What does your trainer say about your concerns?


----------



## carmspack (Feb 2, 2011)

lot of play and prey --- dog is having fun -- decoy not putting up much challenge - giving dog the sleeve quickly.

how is her obedience ? does stress show there ? 
you could continue at this level as long as you see the dog , and yourself having fun -- but I wouldn't want to see this dog pitted against a stronger decoy which may reverse things and create a problem.
At this level she isn't in fear or avoidance , but is at the level which is still okay for her --

you can't correct nerves -- you have discovered her level , training does expose this


----------



## jaybizy1800 (Jun 4, 2011)

Her obedience is pretty good. She is fully trained off leash and shows no signs of stress during obedience training. She's definitely having fun and showing lots of prey drive during her bite work, but I notice she's not holding her bite like she used to.

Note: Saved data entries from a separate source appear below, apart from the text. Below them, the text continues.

-- ==== Sys2Proof/Certificates/Slice0/Obligations.lean ====
section
/-! DEFINITION. The statements about the part, for the provers. -/

open Sys2Proof Sys2Proof.Machine

/-! ### The machine as a whole -/

/-- The step takes the command at the front of the queue and runs it on the state with the queue's rest; an empty queue
idles (log 8). -/
def Obligations.StepRunsFrontCommand : Prop :=
  (∀ (c : Instr) (rest : List Instr) (s : State), step (s.withPending (c :: rest)) = exec c (s.withPending rest))
    ∧ ∀ s : State, s.pending = [] → step s = .next s

/-- POWER_ON gives every block its power-on value, whatever the pins and the state before, and leaves the commands that
wait, and the pin levels to come (the model's choice, log 28) (R2, R20, R46, R64, R85, R100, R114, R127, R152, R176,
R190). -/
def Obligations.PowerOnValues : Prop :=
  ∀ (pins : PinLevels) (s : State), ∃ t, exec (.powerOn pins) s = .next t ∧ t.pending = s.pending
    ∧ t.pins = pins ∧ t.pinsAhead = s.pinsAhead
    ∧ (t.bau.view = .inactive ∧ t.bau.position.val = 0 ∧ t.bau.pointer.val = 0 ∧ t.bau.collisions = 0
        ∧ t.bau.tickCount = 0)
    ∧ (t.txs.queues = { control := [], deadline := [], bulk := [] } ∧ t.txs.storeFree = 128
        ∧ (∀ k, t.txs.slots.get k = .empty) ∧ (∀ (i : Slot) (c : CardClass), (t.txs.nextSeq[i]).get c = 0)
        ∧ t.txs.lateTimer = none ∧ t.txs.undeliverableTimer = none)
    ∧ (t.rxp.frames = [] ∧ t.rxp.free = 192 ∧ t.rxp.refused = [] ∧ t.rxp.readyOutstanding = false
        ∧ t.rxp.readyLevel = 48 ∧ t.rxp.groups = 0)
    ∧ (∀ i : Slot, t.peer i = PeerEntry.cleared)
    ∧ (t.tmu.time = .zero ∧ t.tmu.rate = 0 ∧ t.tmu.residue = 0 ∧ t.tmu.integral = 0 ∧ t.tmu.servo = .free
        ∧ t.tmu.everLocked = false ∧ t.tmu.label = none ∧ t.tmu.lastRef = none ∧ t.tmu.lockCount = 0
        ∧ t.tmu.outlierCount = 0 ∧ t.tmu.rateLimitCount = 0 ∧ t.tmu.holdoverTimer = none ∧ t.tmu.lastError = none
        ∧ t.tmu.settings = { kp := 1, ki := 4, stepThreshold := 500, lockThreshold := 100, holdoverLimit := 600,
                             linkLatency := 24, pitchDelay := 500 }
        ∧ t.tmu.gateOpen = false
        ∧ t.tmu.sta = { settings := { period := 2, offset := 0, width := 125 }, output := false, left := 0 }
        ∧ t.tmu.stb = { settings := { period := 0, offset := 0, width := 125 }, output := false, left := 0 })
    ∧ (t.src.quality = 2 ∧ t.src.priority = 128 ∧ t.src.capable = false ∧ t.src.table = [] ∧ t.src.selection = none
        ∧ t.src.role = .follower ∧ t.src.announceTimer = none ∧ t.src.syncTimeout = none ∧ t.src.refTimeout = none
        ∧ t.src.refSeen = false)
    ∧ (t.sec.state = .unseated ∧ t.sec.withdrawCause = none ∧ t.sec.forceCause = none ∧ t.sec.conflictCause = none
        ∧ t.sec.recordLoaded = false ∧ t.sec.slotHeard = false ∧ t.sec.ejectorOpened = false
        ∧ t.sec.powerGoodTimer = none ∧ t.sec.listenTimer = none ∧ t.sec.drainTimer = none ∧ t.sec.goneTimer = none
        ∧ t.sec.noticeTimer = none ∧ t.sec.seat.level = false ∧ t.sec.eject.level = false ∧ t.sec.pgood.level = false
        ∧ t.sec.pwren = false ∧ t.sec.drven = false ∧ t.sec.rmvok = false)
    ∧ (t.alu.table = [] ∧ t.alu.suppressed = [] ∧ t.alu.overflow = false ∧ t.alu.alertDrive = false
        ∧ t.alu.alert.level = false ∧ t.alu.collector = false ∧ t.alu.crit = false ∧ t.alu.maj = false
        ∧ t.alu.intervalTimer = none ∧ t.alu.holdOffTimer = none ∧ t.alu.summary = .empty
        ∧ ∀ n : Fin 8, (t.input n).asserted = false ∧ (t.input n).cause = false
            ∧ (t.input n).settings = { masked := false, activeHigh := false, latched := false, severity := .minor,
                                       debounceMs := 20 })
    ∧ (t.cpt.bits = [] ∧ t.cpt.parser = .hunt ∧ t.cpt.incoming = [] ∧ t.cpt.replies = [] ∧ t.cpt.outgoing = none
        ∧ t.cpt.results = [] ∧ t.cpt.events = [] ∧ t.cpt.urgent = false ∧ t.cpt.attention = false ∧ t.cpt.hold.level = false
        ∧ t.cpt.eventMap = defaultEventMap)
    ∧ (t.stl.straps = none ∧ t.stl.load = none ∧ t.stl.image = none)
    ∧ ∀ i : CounterId, t.counter i = 0

/-- The laws of the part hold right after power-on. -/
def Obligations.LawsHoldAtReset : Prop :=
  LawQueued State.reset ∧ LawStore State.reset ∧ LawPool State.reset ∧ LawRate State.reset ∧ LawDrive State.reset
    ∧ LawTable State.reset ∧ LawAlert State.reset ∧ LawSources State.reset ∧ LawGate State.reset
    ∧ LawLines State.reset ∧ LawEvents State.reset ∧ LawSummary State.reset ∧ LawRelays State.reset ∧ LawDrained State.reset
    ∧ LawSourceLost State.reset

/-- The third law, kept by every step: queued card frames and untaken results at most 80, store units 128 (R23). -/
def Obligations.QueueLawKept : Prop :=
  ∀ s t : State, LawQueued s → LawStore s → step s = .next t → LawQueued t ∧ LawStore t

/-- The fourth law, kept by every step: free and held pool units are 192 (R46). -/
def Obligations.PoolLawKept : Prop := ∀ s t : State, LawPool s → step s = .next t → LawPool t

/-- The fifth law, kept by every step: rate word and integral within ±134,217,728 (R115). -/
def Obligations.RateLawKept : Prop := ∀ s t : State, LawRate s → step s = .next t → LawRate t

/-- DRVEN and RMVOK are those of the seating state after every step (R130, R132). -/
def Obligations.DriveLawKept : Prop := ∀ s t : State, LawDrive s → step s = .next t → LawDrive t

/-- The eighth law, kept by every step: at most 32 alarm entries, no two with one key (R162). -/
def Obligations.AlarmTableLawKept : Prop := ∀ s t : State, LawTable s → step s = .next t → LawTable t

/-- The ninth law, kept by every step: the alert line is driven exactly while the table holds a critical entry in
ACTIVE (R170). -/
def Obligations.AlertLawKept : Prop := ∀ s t : State, LawAlert s → step s = .next t → LawAlert t

/-- The twelfth law, kept by every step, with the order of the table it speaks of (R106); and the condition of T1, JOINED
with no selection, stays as last judged (the model's flag, log 24) (R108). -/
def Obligations.SelectionLawKept : Prop :=
  ∀ s t : State, step s = .next t → (LawSources s → LawSources t) ∧ (LawSourceLost s → LawSourceLost t)

/-- The strobe gate is open exactly while time is valid, the notice lines follow the pending events and the event map, and
the pending set keeps its order by priority, after every step (R94, R97, R176, R186, R187). -/
def Obligations.GateAndLinesKept : Prop :=
  ∀ s t : State, step s = .next t → (LawGate s → LawGate t) ∧ (LawLines s → LawLines t) ∧ (LawEvents s → LawEvents t)

/-- The current summary and the relays follow the alarm table, the peer view and the alert level, after every step
(R165, R172). -/
def Obligations.SummaryAndRelaysKept : Prop :=
  ∀ s t : State, LawSummary s → LawRelays s → step s = .next t → LawSummary t ∧ LawRelays t

/-- A station in DRAINING whose card queues are empty and that has nothing on the pair has reported drained, after every
step (R42). -/
def Obligations.DrainedReportedAtOnce : Prop := ∀ s t : State, LawDrained s → step s = .next t → LawDrained t

/-- A step that starts a frame of this station starts it with the drivers on, in JOINED or DRAINING, or as the JOIN of
JOINING or the GONE of FORCED; a class-2 card frame only while time is valid and not after its due time (the sixth and
seventh laws: R28, R118, R130). -/
def Obligations.StartsOnlyWhereAllowed : Prop :=
  ∀ (s t : State) (x : Transmission), s.bau.tx = none → step s = .next t → t.bau.tx = some x →
    s.sec.drven = true
      ∧ (s.sec.state = .joined ∨ s.sec.state = .draining
          ∨ (s.sec.state = .joining ∧ x.source = .internal .join)
          ∨ (s.sec.state = .forced ∧ x.source = .internal .gone))
      ∧ (x.source = .card .deadline → s.timeValid = true ∧ ∀ d, x.due = some d → dueAhead d s.tmu.time.short = true)

/-- A step that changes cabinet time, other than TICK and POWER_ON, takes a sample and leaves the servo in ACQUIRE with
time not valid: the counter is stepped there alone (the sixth law: R88, R118). -/
def Obligations.TimeSteppedOnlyInAcquire : Prop :=
  ∀ (c : Instr) (s t : State), exec c s = .next t → t.tmu.time ≠ s.tmu.time →
    c = .tick ∨ (∃ pins, c = .powerOn pins)
      ∨ (((∃ i body, c = .syncHeard i body) ∨ ∃ k, c = .refEdge k)
          ∧ t.tmu.servo = .acquire ∧ t.timeValid = false)

/-! ### Formats -/

/-- A card message sent as its bytes is taken by the parser, from HUNT, as that message and nothing else (R177, R199). -/
def Obligations.MessageBytesParse : Prop :=
  ∀ m : Message,
    (match m with
     | .send r => r.wellFormed = true
     | .malformed _ _ => False
     | _ => True) →
    Parser.feedAll .hunt m.bytes = (.hunt, [.message m])

/-- A frame sent undisturbed, with any claim word, in a cabinet of `n` slots: a receiver recognises its start marker,
takes off the pair the halves the sender drove and recognises its end marker, takes the bytes sent, judges them good,
and reads back its header and its body (R7, R15, R197, R198). -/
def Obligations.FrameBytesReadBack : Prop :=
  ∀ (n : Nat) (h : FrameHeader) (word : BitVec 6) (body : List Byte),
    h.kind.allowsClass h.cls.val = true → h.slot.val < n → body.length ≤ 1024 →
    (∀ k, PairStart.isMarker { delay := k, levels := false :: (frameDrive h word body).map Drive.level } = true)
      ∧ readActivity ((contentDrive h word body).map Drive.level) = cleanActivity h word body
      ∧ (cleanActivity h word body).endRecognised = true ∧ (cleanActivity h word body).bytes = frameBytes h body
      ∧ judgeActivity n true (cleanActivity h word body) = none
      ∧ readHeader (frameBytes h body) = some h ∧ readBody (frameBytes h body) = body

/-! ### Cabinet time and strobes -/

/-- A tick: d = floor((residue + R) / 2^21), the residue keeps the rest, the counter advances by 524,288 + d; rate word,
integral and servo stay; with residue and rate word in their ranges the advance is 524,224..524,352. The tick samples
the pins, the first of the levels to come or those that stand (log 30): ALERT, HOLD, CRST, the inputs and the straps pass
the two stages of their synchronisers, so that their filters judge the level the second stage takes; the filter of a level
that stands at its conditioned value does not count, one that leaves it starts its count, and one that stays counts on.
The alert line is asserted where this station or another pulls it. An own frame is driven by four half bits, as far as the
last of its end marker; a sampled level of the pair that differs from a half bit of its claim field, of a bit after it or
of its end marker is a difference, and the half bit of the first difference is the last one driven (log 36); a frame with
a difference, or complete, stays. A reply is released after its eighth bit. Every timer that runs has one tick less to run
(log 7), and every age is one tick greater, a peer's up to 65,535 ms; SYNC is requested where the tick crosses a multiple
of 62.5 ms in JOINED with role SOURCE outside ACQUIRE (R8, R72, R86, R109, R128, R129, R153, R171, R183, R188, R190,
R197). -/
def Obligations.TickAdvancesTime : Prop :=
  ∀ s : State, ∃ t, exec .tick s = .next t
    ∧ t.tmu.time = s.tmu.time.add (524288 + ((s.tmu.residue : Int) + s.tmu.rate) / 2097152)
    ∧ (t.tmu.residue : Int) = ((s.tmu.residue : Int) + s.tmu.rate) % 2097152
    ∧ t.tmu.rate = s.tmu.rate ∧ t.tmu.integral = s.tmu.integral ∧ t.tmu.servo = s.tmu.servo
    ∧ t.tmu.everLocked = s.tmu.everLocked ∧ t.tmu.settings = s.tmu.settings ∧ t.tmu.label = s.tmu.label
    ∧ t.tmu.lastRef = s.tmu.lastRef ∧ t.tmu.lastError = s.tmu.lastError ∧ t.tmu.gateOpen = s.tmu.gateOpen
    ∧ t.bau = { s.bau with tickCount := s.bau.tickCount + 1, tx := t.bau.tx, reply := t.bau.reply }
    ∧ (s.bau.tx = none → t.bau.tx = none)
    ∧ (∀ x, s.bau.tx = some x → x.complete = true ∨ x.differed = true → t.bau.tx = some x)
    ∧ (∀ x, s.bau.tx = some x → x.complete = false → x.differed = false → ∃ y, t.bau.tx = some y
        ∧ y = { x with driven := y.driven, differed := y.differed }
        ∧ (y.differed = true ↔ ∃ j, j < 4 ∧ DiffersAt x t.pins.pair j)
        ∧ (y.differed = false → y.driven = min (x.driven + 4) (x.drive.length - 1))
        ∧ ∀ j, j < 4 → DiffersAt x t.pins.pair j → (∀ k, k < j → ¬ DiffersAt x t.pins.pair k) → y.driven = x.driven + j + 1)
    ∧ (s.bau.reply = none → t.bau.reply = none)
    ∧ (∀ r, s.bau.reply = some r → r.driving = false → t.bau.reply = some r)
    ∧ (∀ r, s.bau.reply = some r → r.driving = true →
        t.bau.reply = if r.left ≤ 2 then none else some { r with left := r.left - 2 })
    ∧ t.pins = s.pinsAhead.headD s.pins ∧ t.pinsAhead = s.pinsAhead.tail
    ∧ Sampled 2500000 125000 t.pins.seated s.sec.seat t.sec.seat
    ∧ Sampled 2500000 2500000 t.pins.latched s.sec.eject t.sec.eject
    ∧ Sampled 125000 125000 t.pins.powerGood s.sec.pgood t.sec.pgood
    ∧ SampledThrough 125000 (t.pins.alertPulled || s.alu.alertDrive) s.alu.alert t.alu.alert
    ∧ SampledThrough 125 t.pins.holdAsserted s.cpt.hold t.cpt.hold
    ∧ SampledThrough 125 t.pins.resetHeld s.cpt.crst t.cpt.crst
    ∧ (∀ n : Fin 8, t.input n = { s.input n with
          stage := t.pins.inputsHigh.getLsbD n.val, pinHigh := (s.input n).stage, count := (t.input n).count }
        ∧ CountSampled (125000 * (s.input n).settings.debounceMs)
            (((s.input n).stage == (s.input n).settings.activeHigh) = (s.input n).asserted)
            (s.input n).count (t.input n).count)
    ∧ t.txs.lateTimer = s.txs.lateTimer.map (· - 1)
    ∧ t.txs.undeliverableTimer = s.txs.undeliverableTimer.map (· - 1)
    ∧ t.tmu.holdoverTimer = s.tmu.holdoverTimer.map (· - 1)
    ∧ t.src = { s.src with
        table := s.src.table.map (fun e => { e with age := e.age.map (· + 1) })
        announceTimer := s.src.announceTimer.map (· - 1), syncTimeout := s.src.syncTimeout.map (· - 1)
        refTimeout := s.src.refTimeout.map (· - 1) }
    ∧ t.sec = { s.sec with
        powerGoodTimer := s.sec.powerGoodTimer.map (· - 1), listenTimer := s.sec.listenTimer.map (· - 1)
        drainTimer := s.sec.drainTimer.map (· - 1), goneTimer := s.sec.goneTimer.map (· - 1)
        noticeTimer := s.sec.noticeTimer.map (· - 1), seat := t.sec.seat, eject := t.sec.eject, pgood := t.sec.pgood }
    ∧ t.alu = { s.alu with
        intervalTimer := s.alu.intervalTimer.map (· - 1), holdOffTimer := s.alu.holdOffTimer.map (· - 1)
        alert := t.alu.alert, inputs := t.alu.inputs }
    ∧ (∀ i : Slot, t.peer i = { s.peer i with
        age := (s.peer i).age.map (fun x => min (x + 1) (125000 * 65535))
        blockedTimer := (s.peer i).blockedTimer.map (· - 1) })
    ∧ t.txs.slots = (if s.src.role = .source ∧ s.sec.state = .joined ∧ s.tmu.servo ≠ .acquire
          ∧ ((s.tmu.time.units : Int) / (65536 * 62500000)
              < (s.tmu.time.units + (524288 + ((s.tmu.residue : Int) + s.tmu.rate) / 2097152)) / (65536 * 62500000))
        then { s.txs.slots with sync := s.txs.slots.sync.requested } else s.txs.slots)
    ∧ t.cpt = { s.cpt with hold := t.cpt.hold, crst := t.cpt.crst }
    ∧ t.stl = { s.stl with stage := t.pins.straps, synchronised := s.stl.stage }
    ∧ SameOutside [.bau, .txs, .ptb, .tmu, .src, .sec, .alu, .cpt, .stl, .pins] s t
    ∧ (s.tmu.residue < 2097152 → -134217728 ≤ s.tmu.rate → s.tmu.rate ≤ 134217728 →
        524224 ≤ 524288 + ((s.tmu.residue : Int) + s.tmu.rate) / 2097152
          ∧ 524288 + ((s.tmu.residue : Int) + s.tmu.rate) / 2097152 ≤ 524352)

Our trainier said she's doing good, but Im new to the sport and all I know is what I read on here and videos on YouTube.


----------



## DaniFani (Jan 24, 2013)

Carm, what about this dogs behavior, once it gets to the blind in both videos, tells you it's having fun? To me, it didn't look like it was going to go for a grip in any of the misses (which admittedly can be caused be poor training and the dog "believing" it can get a grip), and I didn't see much confidence. Do you see confidence in the play? What did you think about the dropped grip from the helper applying pressure, and the lack of initial recovery and avoidance when helper came back after she slipped the grip?


----------



## DaniFani (Jan 24, 2013)

jaybizy1800 said:


> I don't think she's teething because she's 2 years old. Although, she will play tug with me for a few minutes and won't seem interested after a while. Maybe some teeth issues. When the helper cracks the whip she instantly goes into prey drive and barks while pulling me towards the helper. When the helper yells it's usually not an issues, it's only when the helper puts his hand over her head. It wasn't a problem before, it's just recent that she's been showing week nerves and I would like to correct it before it gets worse. Thanks for your thoughts Boomer11.

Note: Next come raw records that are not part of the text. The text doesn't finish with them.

@[simp] theorem ackEntry_frame (s : State) (e : AlarmEntry) :
    (ackEntry e s).bau = s.bau ∧ (ackEntry e s).txs = s.txs ∧ (ackEntry e s).rxp = s.rxp ∧
    (ackEntry e s).ptb = s.ptb ∧ (ackEntry e s).tmu = s.tmu ∧ (ackEntry e s).src = s.src ∧
    (ackEntry e s).sec = s.sec ∧ (ackEntry e s).alu.intervalTimer = s.alu.intervalTimer ∧
    (ackEntry e s).alu.alert = s.alu.alert ∧ (ackEntry e s).alu.collector = s.alu.collector ∧
    (ackEntry e s).cpt.bits = s.cpt.bits ∧
    (ackEntry e s).cpt.parser = s.cpt.parser ∧ (ackEntry e s).cpt.incoming = s.cpt.incoming ∧
    (ackEntry e s).cpt.replies = s.cpt.replies ∧ (ackEntry e s).cpt.outgoing = s.cpt.outgoing ∧
    (ackEntry e s).cpt.results = s.cpt.results ∧ (ackEntry e s).cpt.eventMap = s.cpt.eventMap ∧
    (ackEntry e s).cpt.hold = s.cpt.hold ∧ (ackEntry e s).cpt.crst = s.cpt.crst ∧ (ackEntry e s).stl = s.stl ∧
    (ackEntry e s).counters = s.counters ∧ (ackEntry e s).pins = s.pins ∧ (ackEntry e s).pinsAhead = s.pinsAhead ∧
    (ackEntry e s).pending = s.pending := by
  unfold ackEntry; dsimp only; (repeat' split) <;> simp

@[simp] theorem resetCardAlarms_frame (s : State) :
    (resetCardAlarms s).bau = s.bau ∧ (resetCardAlarms s).txs = s.txs ∧ (resetCardAlarms s).rxp = s.rxp ∧
    (resetCardAlarms s).ptb = s.ptb ∧ (resetCardAlarms s).tmu = s.tmu ∧ (resetCardAlarms s).src = s.src ∧
    (resetCardAlarms s).sec = s.sec ∧ (resetCardAlarms s).alu.inputs = s.alu.inputs ∧
    (resetCardAlarms s).alu.intervalTimer = s.alu.intervalTimer ∧ (resetCardAlarms s).alu.alert = s.alu.alert ∧
    (resetCardAlarms s).alu.collector = s.alu.collector ∧ (resetCardAlarms s).cpt.bits = s.cpt.bits ∧
    (resetCardAlarms s).cpt.parser = s.cpt.parser ∧
    (resetCardAlarms s).cpt.incoming = s.cpt.incoming ∧ (resetCardAlarms s).cpt.replies = s.cpt.replies ∧
    (resetCardAlarms s).cpt.outgoing = s.cpt.outgoing ∧ (resetCardAlarms s).cpt.results = s.cpt.results ∧
    (resetCardAlarms s).cpt.eventMap = s.cpt.eventMap ∧ (resetCardAlarms s).cpt.hold = s.cpt.hold ∧
    (resetCardAlarms s).cpt.crst = s.cpt.crst ∧ (resetCardAlarms s).stl = s.stl ∧
    (resetCardAlarms s).counters = s.counters ∧ (resetCardAlarms s).pins = s.pins ∧
    (resetCardAlarms s).pinsAhead = s.pinsAhead ∧
    (resetCardAlarms s).pending = s.pending := by
  unfold resetCardAlarms; dsimp only; (repeat' split) <;> simp

@[simp] theorem assertInput_frame (s : State) (n : Fin 8) :
    (assertInput n s).bau = s.bau ∧ (assertInput n s).txs = s.txs ∧ (assertInput n s).rxp = s.rxp ∧
    (assertInput n s).ptb = s.ptb ∧ (assertInput n s).tmu = s.tmu ∧ (assertInput n s).src = s.src ∧
    (assertInput n s).sec = s.sec ∧ (assertInput n s).alu.intervalTimer = s.alu.intervalTimer ∧
    (assertInput n s).alu.alert = s.alu.alert ∧ (assertInput n s).alu.collector = s.alu.collector ∧
    (assertInput n s).cpt.bits = s.cpt.bits ∧
    (assertInput n s).cpt.parser = s.cpt.parser ∧ (assertInput n s).cpt.incoming = s.cpt.incoming ∧
    (assertInput n s).cpt.replies = s.cpt.replies ∧ (assertInput n s).cpt.outgoing = s.cpt.outgoing ∧
    (assertInput n s).cpt.results = s.cpt.results ∧ (assertInput n s).cpt.eventMap = s.cpt.eventMap ∧
    (assertInput n s).cpt.hold = s.cpt.hold ∧ (assertInput n s).cpt.crst = s.cpt.crst ∧
    (assertInput n s).stl = s.stl ∧ (assertInput n s).pins = s.pins ∧ (assertInput n s).pinsAhead = s.pinsAhead ∧
    (assertInput n s).pending = s.pending := by
  unfold assertInput; dsimp only; (repeat' split) <;> simp

@[simp] theorem endInputCause_frame (s : State) (n : Fin 8) :
    (endInputCause n s).bau = s.bau ∧ (endInputCause n s).txs = s.txs ∧ (endInputCause n s).rxp = s.rxp ∧
    (endInputCause n s).ptb = s.ptb ∧ (endInputCause n s).tmu = s.tmu ∧ (endInputCause n s).src = s.src ∧
    (endInputCause n s).sec = s.sec ∧ (endInputCause n s).alu.intervalTimer = s.alu.intervalTimer ∧
    (endInputCause n s).alu.alert = s.alu.alert ∧ (endInputCause n s).alu.collector = s.alu.collector ∧
    (endInputCause n s).cpt.bits = s.cpt.bits ∧
    (endInputCause n s).cpt.parser = s.cpt.parser ∧ (endInputCause n s).cpt.incoming = s.cpt.incoming ∧
    (endInputCause n s).cpt.replies = s.cpt.replies ∧ (endInputCause n s).cpt.outgoing = s.cpt.outgoing ∧
    (endInputCause n s).cpt.results = s.cpt.results ∧ (endInputCause n s).cpt.eventMap = s.cpt.eventMap ∧
    (endInputCause n s).cpt.hold = s.cpt.hold ∧ (endInputCause n s).cpt.crst = s.cpt.crst ∧
    (endInputCause n s).stl = s.stl ∧ (endInputCause n s).counters = s.counters ∧
    (endInputCause n s).pins = s.pins ∧ (endInputCause n s).pinsAhead = s.pinsAhead ∧
    (endInputCause n s).pending = s.pending := by
  unfold endInputCause; (repeat' split) <;> simp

I think boomer meant how does she react to other pressure when she's on the sleeve. What does she do if the helper has her gripping the sleeve and he yells at her or cracks the whip while she is still gripping? 

You can't "correct" a dog with bad nerves. You can manage it and do obedience to cover it (creating safety through obedience), but it will always come out in bite work. Not that it means it can't be a wonderful pet and family member, just can't handle bite wor.


----------



## DaniFani (Jan 24, 2013)

What did your trainer say about what happened in the second video? To me she was clearly uncomfortable with the pressure and then showed avoidance initially before getting a grip and leaving. Did he actually hit her, or just place his hand on her? Was she done for the day after that? I would be curious to see how she engaged the next time. And I wouldn't have wanted to leave on that note.


----------



## onyx'girl (May 18, 2007)

She was rewarded both times when she was shallow biting, she never countered the grip, yet the helper slipped the sleeve rewarding her with it. Is she doing hold and barks yet?


----------



## carmspack (Feb 2, 2011)

the dog has met her threshold -- 
DaniFani "Do you see confidence in the play?" Play by its very description is just that - play . There is no pressure in play.
Video one , the decoy plays cat and mouse , which is good and considerate as the decoy is not trying to prove a point , he plays with the dog . The dog looks forward to the play running out of the blind . There is no hackling, no flipping into a fear aggressive posture and bark. So far comfortable for the dog . There is no stress in the bark which would be rapid fire , high pitch , scream . But the bark is weak - an excited puppy type bark . Had there been stress at this point there would have been hesitation , freezing , hackling, backing up , running a circle in front or behind the owner , displacement to blow off energy in defense . Instead the dog keeps his/her eye on the decoy and looks forward to playing with the decoy.
Grip is genetic . I believe we have had threads on this. 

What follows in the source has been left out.